WTO: diverse views fuel bleak prospect for outcomes


  • The World Trade Organisation’s (WTO) Buenos Aires meeting commenced amid concerns on support for anti-globalisation, protectionism and bilateralism.
  • A vast majority of the 164 WTO member nations — led by India, China and South Africa — are, therefore, learnt to be demanding that the final declaration of the WTO’s highest decision-making body reaffirms commitment to multilateralism and rules-based trading system as well as negotiations with development agenda at the centre.

‘No new issues’:

  • The Doha Round had begun in Doha in 2001 with the ‘development agenda’ — to improve trading prospects of developing nations — at the heart of the talks. However, countries, mostly from the developed world, want what they call the ‘21st century trade issues’ — such as e-commerce, investment facilitation, matters relating to small firms and gender equality — to be discussed for rule-making to enhance the relevance of the WTO.
  • India, and several countries mainly from the developing world, are against introduction of such ‘new issues’ into the Doha Round, saying it is important to first resolve outstanding issues such as the ones relating to food security and protection of poor farmers before taking up new topics.

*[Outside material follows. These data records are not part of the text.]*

@[simp] theorem State.wr_now (s : State) (k : Nat) (v : Word32) : (s.wr k v).now = s.now := rfl
@[simp] theorem State.wr_hiLatch (s : State) (k : Nat) (v : Word32) : (s.wr k v).hiLatch = s.hiLatch := rfl
@[simp] theorem State.wr_hiStage (s : State) (k : Nat) (v : Word32) : (s.wr k v).hiStage = s.hiStage := rfl
@[simp] theorem State.wr_nv (s : State) (k : Nat) (v : Word32) : (s.wr k v).nv = s.nv := rfl
@[simp] theorem State.wr_mode (s : State) (k : Nat) (v : Word32) : (s.wr k v).mode = s.mode := rfl
@[simp] theorem State.wr_plan (s : State) (k : Nat) (v : Word32) : (s.wr k v).plan = s.plan := rfl
@[simp] theorem State.wr_tpl (s : State) (k : Nat) (v : Word32) : (s.wr k v).tpl = s.tpl := rfl
@[simp] theorem State.wr_hist (s : State) (k : Nat) (v : Word32) : (s.wr k v).hist = s.hist := rfl
@[simp] theorem State.wr_lot (s : State) (k : Nat) (v : Word32) : (s.wr k v).lot = s.lot := rfl
@[simp] theorem State.wr_mem (s : State) (k : Nat) (v : Word32) : (s.wr k v).mem = s.mem := rfl
@[simp] theorem State.wr_err (s : State) (k : Nat) (v : Word32) : (s.wr k v).err = s.err := rfl
@[simp] theorem State.wr_pmc (s : State) (k : Nat) (v : Word32) : (s.wr k v).pmc = s.pmc := rfl
@[simp] theorem State.wr_que (s : State) (k : Nat) (v : Word32) : (s.wr k v).que = s.que := rfl
@[simp] theorem State.wr_host (s : State) (k : Nat) (v : Word32) : (s.wr k v).host = s.host := rfl
@[simp] theorem State.wr_rings (s : State) (k : Nat) (v : Word32) : (s.wr k v).rings = s.rings := rfl
@[simp] theorem State.wr_dma (s : State) (k : Nat) (v : Word32) : (s.wr k v).dma = s.dma := rfl
@[simp] theorem State.wr_xng (s : State) (k : Nat) (v : Word32) : (s.wr k v).xng = s.xng := rfl
@[simp] theorem State.wr_ports (s : State) (k : Nat) (v : Word32) : (s.wr k v).ports = s.ports := rfl
@[simp] theorem State.wr_ing (s : State) (k : Nat) (v : Word32) : (s.wr k v).ing = s.ing := rfl
@[simp] theorem State.wr_plz (s : State) (k : Nat) (v : Word32) : (s.wr k v).plz = s.plz := rfl
@[simp] theorem State.wr_wit (s : State) (k : Nat) (v : Word32) : (s.wr k v).wit = s.wit := rfl
@[simp] theorem State.wr_blv (s : State) (k : Nat) (v : Word32) : (s.wr k v).blv = s.blv := rfl
@[simp] theorem State.wr_ave (s : State) (k : Nat) (v : Word32) : (s.wr k v).ave = s.ave := rfl
@[simp] theorem State.wr_lms (s : State) (k : Nat) (v : Word32) : (s.wr k v).lms = s.lms := rfl
@[simp] theorem State.wr_clt (s : State) (k : Nat) (v : Word32) : (s.wr k v).clt = s.clt := rfl
@[simp] theorem State.wr_fxe (s : State) (k : Nat) (v : Word32) : (s.wr k v).fxe = s.fxe := rfl
@[simp] theorem State.wr_sch (s : State) (k : Nat) (v : Word32) : (s.wr k v).sch = s.sch := rfl
@[simp] theorem State.wr_krb (s : State) (k : Nat) (v : Word32) : (s.wr k v).krb = s.krb := rfl
@[simp] theorem State.wr_met (s : State) (k : Nat) (v : Word32) : (s.wr k v).met = s.met := rfl
@[simp] theorem State.wr_cal (s : State) (k : Nat) (v : Word32) : (s.wr k v).cal = s.cal := rfl
@[simp] theorem State.wr_ckg (s : State) (k : Nat) (v : Word32) : (s.wr k v).ckg = s.ckg := rfl
@[simp] theorem State.wr_csw (s : State) (k : Nat) (v : Word32) : (s.wr k v).csw = s.csw := rfl
@[simp] theorem State.wr_lcs (s : State) (k : Nat) (v : Word32) : (s.wr k v).lcs = s.lcs := rfl
@[simp] theorem State.wr_therm (s : State) (k : Nat) (v : Word32) : (s.wr k v).therm = s.therm := rfl
@[simp] theorem State.wr_free (s : State) (k : Nat) (v : Word32) : (s.wr k v).free = s.free := rfl
@[simp] theorem State.wr_out (s : State) (k : Nat) (v : Word32) : (s.wr k v).out = s.out := rfl
@[simp] theorem State.wr_resp (s : State) (k : Nat) (v : Word32) : (s.wr k v).resp = s.resp := rfl
@[simp] theorem State.wr_pending (s : State) (k : Nat) (v : Word32) : (s.wr k v).pending = s.pending := rfl

@[simp] theorem State.setF_now (s : State) (k lo w x : Nat) : (s.setF k lo w x).now = s.now := rfl
@[simp] theorem State.setF_hiLatch (s : State) (k lo w x : Nat) : (s.setF k lo w x).hiLatch = s.hiLatch := rfl
@[simp] theorem State.setF_hiStage (s : State) (k lo w x : Nat) : (s.setF k lo w x).hiStage = s.hiStage := rfl
@[simp] theorem State.setF_nv (s : State) (k lo w x : Nat) : (s.setF k lo w x).nv = s.nv := rfl
@[simp] theorem State.setF_mode (s : State) (k lo w x : Nat) : (s.setF k lo w x).mode = s.mode := rfl
@[simp] theorem State.setF_plan (s : State) (k lo w x : Nat) : (s.setF k lo w x).plan = s.plan := rfl
@[simp] theorem State.setF_tpl (s : State) (k lo w x : Nat) : (s.setF k lo w x).tpl = s.tpl := rfl
@[simp] theorem State.setF_hist (s : State) (k lo w x : Nat) : (s.setF k lo w x).hist = s.hist := rfl
@[simp] theorem State.setF_lot (s : State) (k lo w x : Nat) : (s.setF k lo w x).lot = s.lot := rfl
@[simp] theorem State.setF_mem (s : State) (k lo w x : Nat) : (s.setF k lo w x).mem = s.mem := rfl
@[simp] theorem State.setF_err (s : State) (k lo w x : Nat) : (s.setF k lo w x).err = s.err := rfl
@[simp] theorem State.setF_pmc (s : State) (k lo w x : Nat) : (s.setF k lo w x).pmc = s.pmc := rfl
@[simp] theorem State.setF_que (s : State) (k lo w x : Nat) : (s.setF k lo w x).que = s.que := rfl
@[simp] theorem State.setF_host (s : State) (k lo w x : Nat) : (s.setF k lo w x).host = s.host := rfl
@[simp] theorem State.setF_rings (s : State) (k lo w x : Nat) : (s.setF k lo w x).rings = s.rings := rfl
@[simp] theorem State.setF_dma (s : State) (k lo w x : Nat) : (s.setF k lo w x).dma = s.dma := rfl
@[simp] theorem State.setF_xng (s : State) (k lo w x : Nat) : (s.setF k lo w x).xng = s.xng := rfl
@[simp] theorem State.setF_ports (s : State) (k lo w x : Nat) : (s.setF k lo w x).ports = s.ports := rfl
@[simp] theorem State.setF_ing (s : State) (k lo w x : Nat) : (s.setF k lo w x).ing = s.ing := rfl
@[simp] theorem State.setF_plz (s : State) (k lo w x : Nat) : (s.setF k lo w x).plz = s.plz := rfl
@[simp] theorem State.setF_wit (s : State) (k lo w x : Nat) : (s.setF k lo w x).wit = s.wit := rfl
@[simp] theorem State.setF_blv (s : State) (k lo w x : Nat) : (s.setF k lo w x).blv = s.blv := rfl
@[simp] theorem State.setF_ave (s : State) (k lo w x : Nat) : (s.setF k lo w x).ave = s.ave := rfl
@[simp] theorem State.setF_lms (s : State) (k lo w x : Nat) : (s.setF k lo w x).lms = s.lms := rfl
@[simp] theorem State.setF_clt (s : State) (k lo w x : Nat) : (s.setF k lo w x).clt = s.clt := rfl
@[simp] theorem State.setF_fxe (s : State) (k lo w x : Nat) : (s.setF k lo w x).fxe = s.fxe := rfl
@[simp] theorem State.setF_sch (s : State) (k lo w x : Nat) : (s.setF k lo w x).sch = s.sch := rfl
@[simp] theorem State.setF_krb (s : State) (k lo w x : Nat) : (s.setF k lo w x).krb = s.krb := rfl
@[simp] theorem State.setF_met (s : State) (k lo w x : Nat) : (s.setF k lo w x).met = s.met := rfl
@[simp] theorem State.setF_cal (s : State) (k lo w x : Nat) : (s.setF k lo w x).cal = s.cal := rfl
@[simp] theorem State.setF_ckg (s : State) (k lo w x : Nat) : (s.setF k lo w x).ckg = s.ckg := rfl
@[simp] theorem State.setF_csw (s : State) (k lo w x : Nat) : (s.setF k lo w x).csw = s.csw := rfl
@[simp] theorem State.setF_lcs (s : State) (k lo w x : Nat) : (s.setF k lo w x).lcs = s.lcs := rfl
@[simp] theorem State.setF_therm (s : State) (k lo w x : Nat) : (s.setF k lo w x).therm = s.therm := rfl
@[simp] theorem State.setF_free (s : State) (k lo w x : Nat) : (s.setF k lo w x).free = s.free := rfl
@[simp] theorem State.setF_out (s : State) (k lo w x : Nat) : (s.setF k lo w x).out = s.out := rfl
@[simp] theorem State.setF_resp (s : State) (k lo w x : Nat) : (s.setF k lo w x).resp = s.resp := rfl
@[simp] theorem State.setF_pending (s : State) (k lo w x : Nat) : (s.setF k lo w x).pending = s.pending := rfl

@[simp] theorem State.bump_now (s : State) (k n : Nat) : (s.bump k n).now = s.now := rfl
@[simp] theorem State.bump_hiLatch (s : State) (k n : Nat) : (s.bump k n).hiLatch = s.hiLatch := rfl
@[simp] theorem State.bump_hiStage (s : State) (k n : Nat) : (s.bump k n).hiStage = s.hiStage := rfl
@[simp] theorem State.bump_nv (s : State) (k n : Nat) : (s.bump k n).nv = s.nv := rfl
@[simp] theorem State.bump_mode (s : State) (k n : Nat) : (s.bump k n).mode = s.mode := rfl
@[simp] theorem State.bump_plan (s : State) (k n : Nat) : (s.bump k n).plan = s.plan := rfl
@[simp] theorem State.bump_tpl (s : State) (k n : Nat) : (s.bump k n).tpl = s.tpl := rfl
@[simp] theorem State.bump_hist (s : State) (k n : Nat) : (s.bump k n).hist = s.hist := rfl
@[simp] theorem State.bump_lot (s : State) (k n : Nat) : (s.bump k n).lot = s.lot := rfl
@[simp] theorem State.bump_mem (s : State) (k n : Nat) : (s.bump k n).mem = s.mem := rfl
@[simp] theorem State.bump_err (s : State) (k n : Nat) : (s.bump k n).err = s.err := rfl
@[simp] theorem State.bump_pmc (s : State) (k n : Nat) : (s.bump k n).pmc = s.pmc := rfl
@[simp] theorem State.bump_que (s : State) (k n : Nat) : (s.bump k n).que = s.que := rfl
@[simp] theorem State.bump_host (s : State) (k n : Nat) : (s.bump k n).host = s.host := rfl
@[simp] theorem State.bump_rings (s : State) (k n : Nat) : (s.bump k n).rings = s.rings := rfl
@[simp] theorem State.bump_dma (s : State) (k n : Nat) : (s.bump k n).dma = s.dma := rfl
@[simp] theorem State.bump_xng (s : State) (k n : Nat) : (s.bump k n).xng = s.xng := rfl
@[simp] theorem State.bump_ports (s : State) (k n : Nat) : (s.bump k n).ports = s.ports := rfl
@[simp] theorem State.bump_ing (s : State) (k n : Nat) : (s.bump k n).ing = s.ing := rfl
@[simp] theorem State.bump_plz (s : State) (k n : Nat) : (s.bump k n).plz = s.plz := rfl
@[simp] theorem State.bump_wit (s : State) (k n : Nat) : (s.bump k n).wit = s.wit := rfl
@[simp] theorem State.bump_blv (s : State) (k n : Nat) : (s.bump k n).blv = s.blv := rfl
@[simp] theorem State.bump_ave (s : State) (k n : Nat) : (s.bump k n).ave = s.ave := rfl
@[simp] theorem State.bump_lms (s : State) (k n : Nat) : (s.bump k n).lms = s.lms := rfl
@[simp] theorem State.bump_clt (s : State) (k n : Nat) : (s.bump k n).clt = s.clt := rfl
@[simp] theorem State.bump_fxe (s : State) (k n : Nat) : (s.bump k n).fxe = s.fxe := rfl
@[simp] theorem State.bump_sch (s : State) (k n : Nat) : (s.bump k n).sch = s.sch := rfl
@[simp] theorem State.bump_krb (s : State) (k n : Nat) : (s.bump k n).krb = s.krb := rfl
@[simp] theorem State.bump_met (s : State) (k n : Nat) : (s.bump k n).met = s.met := rfl
@[simp] theorem State.bump_cal (s : State) (k n : Nat) : (s.bump k n).cal = s.cal := rfl
@[simp] theorem State.bump_ckg (s : State) (k n : Nat) : (s.bump k n).ckg = s.ckg := rfl
@[simp] theorem State.bump_csw (s : State) (k n : Nat) : (s.bump k n).csw = s.csw := rfl
@[simp] theorem State.bump_lcs (s : State) (k n : Nat) : (s.bump k n).lcs = s.lcs := rfl
@[simp] theorem State.bump_therm (s : State) (k n : Nat) : (s.bump k n).therm = s.therm := rfl
@[simp] theorem State.bump_free (s : State) (k n : Nat) : (s.bump k n).free = s.free := rfl
@[simp] theorem State.bump_out (s : State) (k n : Nat) : (s.bump k n).out = s.out := rfl
@[simp] theorem State.bump_resp (s : State) (k n : Nat) : (s.bump k n).resp = s.resp := rfl
@[simp] theorem State.bump_pending (s : State) (k n : Nat) : (s.bump k n).pending = s.pending := rfl

@[simp] theorem State.setErr_now (s : State) (k c : Nat) : (s.setErr k c).now = s.now := rfl
@[simp] theorem State.setErr_hiLatch (s : State) (k c : Nat) : (s.setErr k c).hiLatch = s.hiLatch := rfl
@[simp] theorem State.setErr_hiStage (s : State) (k c : Nat) : (s.setErr k c).hiStage = s.hiStage := rfl
@[simp] theorem State.setErr_nv (s : State) (k c : Nat) : (s.setErr k c).nv = s.nv := rfl
@[simp] theorem State.setErr_mode (s : State) (k c : Nat) : (s.setErr k c).mode = s.mode := rfl
@[simp] theorem State.setErr_plan (s : State) (k c : Nat) : (s.setErr k c).plan = s.plan := rfl
@[simp] theorem State.setErr_tpl (s : State) (k c : Nat) : (s.setErr k c).tpl = s.tpl := rfl
@[simp] theorem State.setErr_hist (s : State) (k c : Nat) : (s.setErr k c).hist = s.hist := rfl
@[simp] theorem State.setErr_lot (s : State) (k c : Nat) : (s.setErr k c).lot = s.lot := rfl
@[simp] theorem State.setErr_mem (s : State) (k c : Nat) : (s.setErr k c).mem = s.mem := rfl
@[simp] theorem State.setErr_err (s : State) (k c : Nat) : (s.setErr k c).err = s.err := rfl
@[simp] theorem State.setErr_pmc (s : State) (k c : Nat) : (s.setErr k c).pmc = s.pmc := rfl
@[simp] theorem State.setErr_que (s : State) (k c : Nat) : (s.setErr k c).que = s.que := rfl
@[simp] theorem State.setErr_host (s : State) (k c : Nat) : (s.setErr k c).host = s.host := rfl
@[simp] theorem State.setErr_rings (s : State) (k c : Nat) : (s.setErr k c).rings = s.rings := rfl
@[simp] theorem State.setErr_dma (s : State) (k c : Nat) : (s.setErr k c).dma = s.dma := rfl
@[simp] theorem State.setErr_xng (s : State) (k c : Nat) : (s.setErr k c).xng = s.xng := rfl
@[simp] theorem State.setErr_ports (s : State) (k c : Nat) : (s.setErr k c).ports = s.ports := rfl
@[simp] theorem State.setErr_ing (s : State) (k c : Nat) : (s.setErr k c).ing = s.ing := rfl
@[simp] theorem State.setErr_plz (s : State) (k c : Nat) : (s.setErr k c).plz = s.plz := rfl
@[simp] theorem State.setErr_wit (s : State) (k c : Nat) : (s.setErr k c).wit = s.wit := rfl
@[simp] theorem State.setErr_blv (s : State) (k c : Nat) : (s.setErr k c).blv = s.blv := rfl
@[simp] theorem State.setErr_ave (s : State) (k c : Nat) : (s.setErr k c).ave = s.ave := rfl
@[simp] theorem State.setErr_lms (s : State) (k c : Nat) : (s.setErr k c).lms = s.lms := rfl
@[simp] theorem State.setErr_clt (s : State) (k c : Nat) : (s.setErr k c).clt = s.clt := rfl
@[simp] theorem State.setErr_fxe (s : State) (k c : Nat) : (s.setErr k c).fxe = s.fxe := rfl
@[simp] theorem State.setErr_sch (s : State) (k c : Nat) : (s.setErr k c).sch = s.sch := rfl
@[simp] theorem State.setErr_krb (s : State) (k c : Nat) : (s.setErr k c).krb = s.krb := rfl
@[simp] theorem State.setErr_met (s : State) (k c : Nat) : (s.setErr k c).met = s.met := rfl
@[simp] theorem State.setErr_cal (s : State) (k c : Nat) : (s.setErr k c).cal = s.cal := rfl
@[simp] theorem State.setErr_ckg (s : State) (k c : Nat) : (s.setErr k c).ckg = s.ckg := rfl
@[simp] theorem State.setErr_csw (s : State) (k c : Nat) : (s.setErr k c).csw = s.csw := rfl
@[simp] theorem State.setErr_lcs (s : State) (k c : Nat) : (s.setErr k c).lcs = s.lcs := rfl
@[simp] theorem State.setErr_therm (s : State) (k c : Nat) : (s.setErr k c).therm = s.therm := rfl
@[simp] theorem State.setErr_free (s : State) (k c : Nat) : (s.setErr k c).free = s.free := rfl
@[simp] theorem State.setErr_out (s : State) (k c : Nat) : (s.setErr k c).out = s.out := rfl
@[simp] theorem State.setErr_resp (s : State) (k c : Nat) : (s.setErr k c).resp = s.resp := rfl
@[simp] theorem State.setErr_pending (s : State) (k c : Nat) : (s.setErr k c).pending = s.pending := rfl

Special Safeguard Mechanism:

  • Owing to persistent differences, barring a broad agreement on permanent solution to the issue of public stockholding for food security purposes, it is likely to be decided that issues such as ‘Special Safeguard Mechanism’ (SSM, which will allow developing nations to temporarily increase tariffs to counter import surges or price declines, and in turn protect poor farmers), ‘limiting harmful fisheries subsidies’, ‘possible negotiations on e-commerce’, as well as ‘services trade facilitation’ (including easing rules regarding movement of professionals and skilled workers across borders for temporary work or projects) will be addressed through separate ‘work programme(s)’ post Buenos Aires.

U.S. efforts questioned:

  • On the Dispute Settlement Mechanism (DSM), an overwhelming majority of the WTO members have questioned efforts by the U.S. to block the appointment of judges to the appellate body — a move that they say would undermine the DSM.
  • The DSM, according to the WTO, is “recognised as a fundamental pillar of the organisation” and “enjoys wide support and confidence among the membership, which values it as a fair, effective and efficient mechanism to solve trade problems.”
  • The sources also said India’s joint proposal with China — asking the developed nations to eliminate the most trade-distorting form of farm subsidies, known in WTO jargon as Aggregate Measurement of Support (AMS) — has the backing of about 120 WTO members including from Africa.
  • “Developed countries have more than 90% of global AMS entitlements amounting to nearly $160 billion. Most developing countries, including India and China, do not have AMS entitlements,” according to an earlier statement from the Indian government.

No onerous conditions’:

  • On the ‘permanent solution’ to public stockholding for food security purposes, India’s demand has the support of 120-odd nations, the sources added.
  • India had made it clear that it would not accept a ‘permanent solution’ with onerous conditions that in turn make it tough for the [Indian] government or other developing countries as well to meet the food security needs of their people.
  • On agricultural issues including the ‘permanent solution’ and SSM, India is working with G-33 (a group of 47 nations). The G-33 which held a meeting on December 9 to ensure that solidarity is maintained on these matters.
  • To get wide support on India’s interests, commerce minister Suresh Prabhu also met with the South Centre, an intergovernmental organisation of developing nations.